[[ Data for processing, beginning ]]

-- ==== Sys2Proof/Machine/Drive.lean ====
section
/-! DEFINITION. What happens next: inputs, the start order, device steps that are due, device steps whose time is open, and the issue
of the next instruction of a core (spec/07 R124-R125, R129-R131, spec/13 R225, spec/18 R281, spec/32 R418; log 6). -/

namespace Sys2Proof.Machine

/-! ## Inputs (INVENTORY, Host interface) -/

/-- What the outside world may place. -/
def isInput (i : Instr) : Bool :=
  match i with
  | .launch _ | .mailboxWrite _ | .mailboxRead _ | .retireLaunch _ | .openStorageConnection _ | .closeStorageConnection _
  | .hostRdmaWrite _ _ _ | .hostRdmaRead _ _ _ | .nvmeTransportError _ | .firmwareRecovery _ | .attestationReport _ | .certificateChain _
  | .powerUp | .powerWindowEnd _ | .thermalThrottle _ _ | .thermalStop _ _ | .throttleEnd _ | .uncorrectableStorageError _
  | .rewardArrival ⟨_, some _⟩ | .errorWindowClose _ | .lastingFaultDeclaration _ | .ringFlitRetransmit _ | .umaotFlitRetransmit _ | .umaotRequestResend _ _
  | .destinationUnreachable _ _ | .routeRestore _ | .umaotLinkDown _ | .hostQueuePairConnect _ | .computeRowRefresh _ => true
  | _ => false

/-- The queue pair of a request. -/
def qpOf (i : Instr) : Option Nat :=
  match i with
  | .launch q | .mailboxWrite q | .mailboxRead q | .retireLaunch q | .openStorageConnection q | .closeStorageConnection q
  | .firmwareRecovery q | .attestationReport q | .certificateChain q => some q.qp
  | _ => none

/-- A request that cannot be taken up yet (R404, R406, R408, R418). -/
def State.stuck (s : State) (i : Instr) : Bool :=
  match qpOf i with
  | none => false
  | some qp =>
    s.hears qp && (s.qpWaits qp || (match i with
      | .launch q => s.launchStuck q
      | .attestationReport _ | .certificateChain _ => s.koyth.recovery
      | _ => false))

/-- Place of the first input that can be taken: in order, but for requests behind a stuck one of their own queue pair. -/
def State.inputAt (s : State) (qps : List Nat) (i : Nat) : List (Nat × Instr) → Option (Nat × Instr)
  | [] => none
  | (0, e) :: rest =>
    let held := match qpOf e with | some qp => qps.contains qp | none => false
    if held then s.inputAt qps (i + 1) rest
    else if s.stuck e then s.inputAt ((qpOf e).toList ++ qps) (i + 1) rest
    else some (i, e)
  | (_ + 1, _) :: _ => none

/-- One step of waiting passes for the first input that still has to wait. -/
def waitInputs : List (Nat × Instr) → List (Nat × Instr)
  | [] => []
  | (0, e) :: rest => (0, e) :: waitInputs rest
  | (n + 1, e) :: rest => (n, e) :: rest

/-- A device step, as its meaning under some instruction of the table. -/
abbrev Act := State → Out
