/-- Pre-emption, restore, admission, migration, translation answers and the clock (R148, R218, R287-R289, R292, R304, R308, R309): a request
outside its limits is answered with its status; members stop, and a stopped gang that is not yet quiet waits; a saved gang goes to the head
of those pending; the oldest pending gang starts in the first grotto that holds it; a checked migration sets its leaf in transit; at the end
of a cycle clock and generator step once. The model's choices: what a save area's bytes hold and that a restore takes the latest save at its
address (log 28), how the size of a migrated page is found (log 40), which translations and accesses count as the page's (log 65).
Concludes that exec answers a next state for: preemptRequest, restoreRequest, migrationRequest, gangAdmission, translationQueryAnswer,
coreClockCycle. -/
def Obligations.Moves : Prop :=
  (∀ (s : State) (d : Nat), let w := s.rhdr d
    let c := (w.extractLsb' 16 11).toNat
    let k := (w.extractLsb' 0 2).toNat
    (w.getLsbD 63 = false → exec (.preemptRequest d) s = .next s ∧ exec (.restoreRequest d) s = .next s) ∧
    (w.getLsbD 63 = true → rhdrOp w = 1 → (rhdrPlain w = false ∨ dieOf c ≠ d → exec (.preemptRequest d) s = .next (s.answerRhdr d 8)) ∧
      (rhdrPlain w = true → dieOf c = d →
        ((s.ctx c k).task = none → exec (.preemptRequest d) s = .next (s.answerRhdr d 1)) ∧
        ∀ t, (s.ctx c k).task = some t →
          (t.handler = true → exec (.preemptRequest d) s = .next (s.answerRhdr d 2)) ∧
          (t.handler = false → t.step.isSome = true →
            ((s.ctx c k).pulsed = true → exec (.preemptRequest d) s =
              .next ((s.modCtx c k fun x => { x with preempt := false }).answerRhdr d 4)) ∧
            ((s.ctx c k).pulsed = false → let ready := s.settled c k = true ∧ (s.ctx c k).level = 0 ∧ (s.ctx c k).delay = none
              (ready → exec (.preemptRequest d) s = .next ((s.discard c k).answerRhdr d 3)) ∧
              (¬ready → exec (.preemptRequest d) s = .next (s.modCtx c k fun x => { x with preempt := true })))) ∧
          (t.handler = false → t.step = none → s.saveTransit (s.ctx c k).space (s.savePtr d) 64 = true →
            exec (.preemptRequest d) s = .next s) ∧
          (t.handler = false → t.step = none → s.saveTransit (s.ctx c k).space (s.savePtr d) 64 = false →
            s.saveOk (s.ctx c k).space (s.savePtr d) 64 = false →
            exec (.preemptRequest d) s = .next ((s.releaseMembers (s.members c k)).answerRhdr d 7)) ∧
          (t.handler = false → t.step = none → s.saveOk (s.ctx c k).space (s.savePtr d) 64 = true →
            ((s.members c k).all fun p => (s.ctx p.1 p.2).preempt && s.quiet p.1 p.2) = false →
            exec (.preemptRequest d) s = .next (s.stopMembers (s.members c k))) ∧
          (t.handler = false → t.step = none → s.saveOk (s.ctx c k).space (s.savePtr d) 64 = true →
            ((s.members c k).all fun p => (s.ctx p.1 p.2).preempt && s.quiet p.1 p.2) = true →
            (∃ p ∈ s.members c k, ∃ m ∈ s.cmdsOf p.1 p.2, ∃ t, m.st = .armed t) →
            exec (.preemptRequest d) s = .next ((s.releaseMembers (s.members c k)).answerRhdr d 5)) ∧
          (t.handler = false → t.step = none → s.saveOk (s.ctx c k).space (s.savePtr d) 64 = true →
            ((s.members c k).all fun p => (s.ctx p.1 p.2).preempt && s.quiet p.1 p.2 && (s.cmdsOf p.1 p.2).isEmpty) = true →
            exec (.preemptRequest d) s = .next (s.saveGang d c k (s.members c k))))) ∧
    (w.getLsbD 63 = true → rhdrOp w = 2 → s.pending.any (pendingDie d) = false → rhdrPlain w = true → eaAligned (s.savePtr d) = true →
      let find := s.saved.find? fun g => g.save == (s.savePtr d).toNat
      (find = none → exec (.restoreRequest d) s = .next (s.answerRhdr d 8)) ∧
      ∀ g, find = some g →
        (s.saveTransit g.space (s.savePtr d) (max 64 g.size) = true → exec (.restoreRequest d) s = .next s) ∧
        (s.saveTransit g.space (s.savePtr d) (max 64 g.size) = false → s.saveOk g.space (s.savePtr d) (max 64 g.size) = false →
          exec (.restoreRequest d) s = .next (s.answerRhdr d 7)) ∧
        (s.saveOk g.space (s.savePtr d) (max 64 g.size) = true → exec (.restoreRequest d) s =
          .next { s with pending := .saved d g :: s.pending })) ∧
    ∀ st, (s.answerRhdr d st).rhdr d = (w &&& 0x0000FF0007FF0003) ||| BitVec.ofNat 64 (2 ^ 62 + st * 2 ^ 48)) ∧
  (∀ s : State, (s.pending = [] → exec .gangAdmission s = .next s) ∧
    ∀ p rest, s.pending = p :: rest → ((List.range 64).findSome? (s.placesFor p) = none → exec .gangAdmission s = .next s) ∧
      ∀ l, (List.range 64).findSome? (s.placesFor p) = some l →
        (∀ space lid ms qp tag pipes, p = .fresh space lid ms qp tag pipes → ∃ t, exec .gangAdmission s = .next t ∧ t.pending = rest ∧
          t.nextGang = s.nextGang + 1 ∧ t.gangs = s.gangs ++ [⟨s.nextGang, space, lid, ms.length, ms.length, [], l⟩] ∧
          t.io.replies = s.io.replies ++ [(qp, reply 1 0 tag.toNat 0 space pipes.toNat)]) ∧
        (∀ d v, p = .saved d v → ∃ t, exec .gangAdmission s = .next t ∧ t.pending = rest)) ∧
  (∀ s : State, let ptea := (s.readWord s.migBlock).toNat
    let new := (s.readWord (s.migBlock + 8)).toNat
    let e := s.readWord ptea
    ((s.readWord (s.migBlock + 16)).getLsbD 63 = false → exec .migrationRequest s = .next s) ∧
    ((s.readWord (s.migBlock + 16)).getLsbD 63 = true → s.transit = none →
      (s.leafOk ptea = false → exec .migrationRequest s = .next (s.answerMig 2)) ∧
      (s.leafOk ptea = true → e.extractLsb' 3 2 ≠ 0 ∨ e.getLsbD 6 = true → exec .migrationRequest s = .next (s.answerMig 1)) ∧
      (s.leafOk ptea = true → e.extractLsb' 3 2 = 0 → e.getLsbD 6 = false →
        (s.newpaOk (ptAddr e) new (s.leafBytes ptea) = false → exec .migrationRequest s = .next (s.answerMig 3)) ∧
        (s.newpaOk (ptAddr e) new (s.leafBytes ptea) = true → ∃ t, exec .migrationRequest s = .next t ∧ t.transit = some ptea ∧
          ∀ b, t.byte b = s.byte b))) ∧
    (∀ a, (s.readWord (s.migBlock + 16)).getLsbD 63 = true → s.transit = some a →
      (s.pageBusy (ptAddr (s.readWord a)) (s.leafBytes a) = true → exec .migrationRequest s = .next s) ∧
      (s.pageBusy (ptAddr (s.readWord a)) (s.leafBytes a) = false → ∃ t, exec .migrationRequest s = .next t ∧ t = s.migRun a new ∧
        t.transit = none))) ∧
  (∀ (s : State) (c k : Nat) (q : Query), (s.ctx c k).query = some q → let va := eaVa q.va
    let space := (s.ctx c k).space
    let h := homeSlice space va
    let joined := (s.core h).asked.filter fun a => (s.askOf a.1 a.2).any fun p => p.1 == space && p.2 / 2 ^ 21 == va / 2 ^ 21
    let t := s.answerQuery c k
    (q.ans.isSome = true → exec (.translationQueryAnswer c k) s = .next s) ∧
    (q.ans = none → let there := (s.core h).asked.contains (c, k)
      (there = false → exec (.translationQueryAnswer c k) s = .next s) ∧
      (there = true → s.sliceHit (space, va) = true → exec (.translationQueryAnswer c k) s = .next t) ∧
      (there = true → s.sliceHit (space, va) = false →
        ((s.walks h).contains (space, va / 2 ^ 21) = false → exec (.translationQueryAnswer c k) s = .next s) ∧
        ((s.walks h).contains (space, va / 2 ^ 21) = true → exec (.translationQueryAnswer c k) s =
          .next (joined.foldl (fun s a => s.answerQuery a.1 a.2) s)))) ∧
    (s.walks h).length ≤ 32 ∧
    (s.homeAnswer space va = .transit → t = s) ∧
    (s.homeAnswer space va = .miss → (t.ctx c k).query = some { q with ans := some true }) ∧
    (s.homeAnswer space va = .malformed → (t.ctx c k).query = some { q with ans := some false }) ∧
    (∀ e, s.homeAnswer space va = .hit e → (t.ctx c k).query = none ∧ e ∈ (t.core c).tlb ∧ (t.core c).tlb.length ≤ 64 ∧
      e ∈ (t.core h).l2tlb)) ∧
  ∀ (s : State) (c : Nat), ∃ t, exec (.coreClockCycle c) s = .next t ∧ (t.core c).clock = (s.core c).clock + 1 ∧
    (t.core c).rng = rngStep (s.core c).rng ∧ (∀ d, d ≠ c → t.core d = s.core d) ∧ (∀ b, t.byte b = s.byte b) ∧
    ∀ k n, (t.ctx c k).rd n = (s.ctx c k).rd n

[[ Data for processing, end ]]

• [About this exercise]: Repeat only the stretch of lines that opens with the line containing "(s.homeAnswer space va = .miss" and closes with the final line of the entries, both included, exactly as written.

• [Answer section]:
    (s.homeAnswer space va = .miss → (t.ctx c k).query = some { q with ans := some true }) ∧
    (s.homeAnswer space va = .malformed → (t.ctx c k).query = some { q with ans := some false }) ∧
    (∀ e, s.homeAnswer space va = .hit e → (t.ctx c k).query = none ∧ e ∈ (t.core c).tlb ∧ (t.core c).tlb.length ≤ 64 ∧
      e ∈ (t.core h).l2tlb)) ∧
  ∀ (s : State) (c : Nat), ∃ t, exec (.coreClockCycle c) s = .next t ∧ (t.core c).clock = (s.core c).clock + 1 ∧
    (t.core c).rng = rngStep (s.core c).rng ∧ (∀ d, d ≠ c → t.core d = s.core d) ∧ (∀ b, t.byte b = s.byte b) ∧
    ∀ k n, (t.ctx c k).rd n = (s.ctx c k).rd n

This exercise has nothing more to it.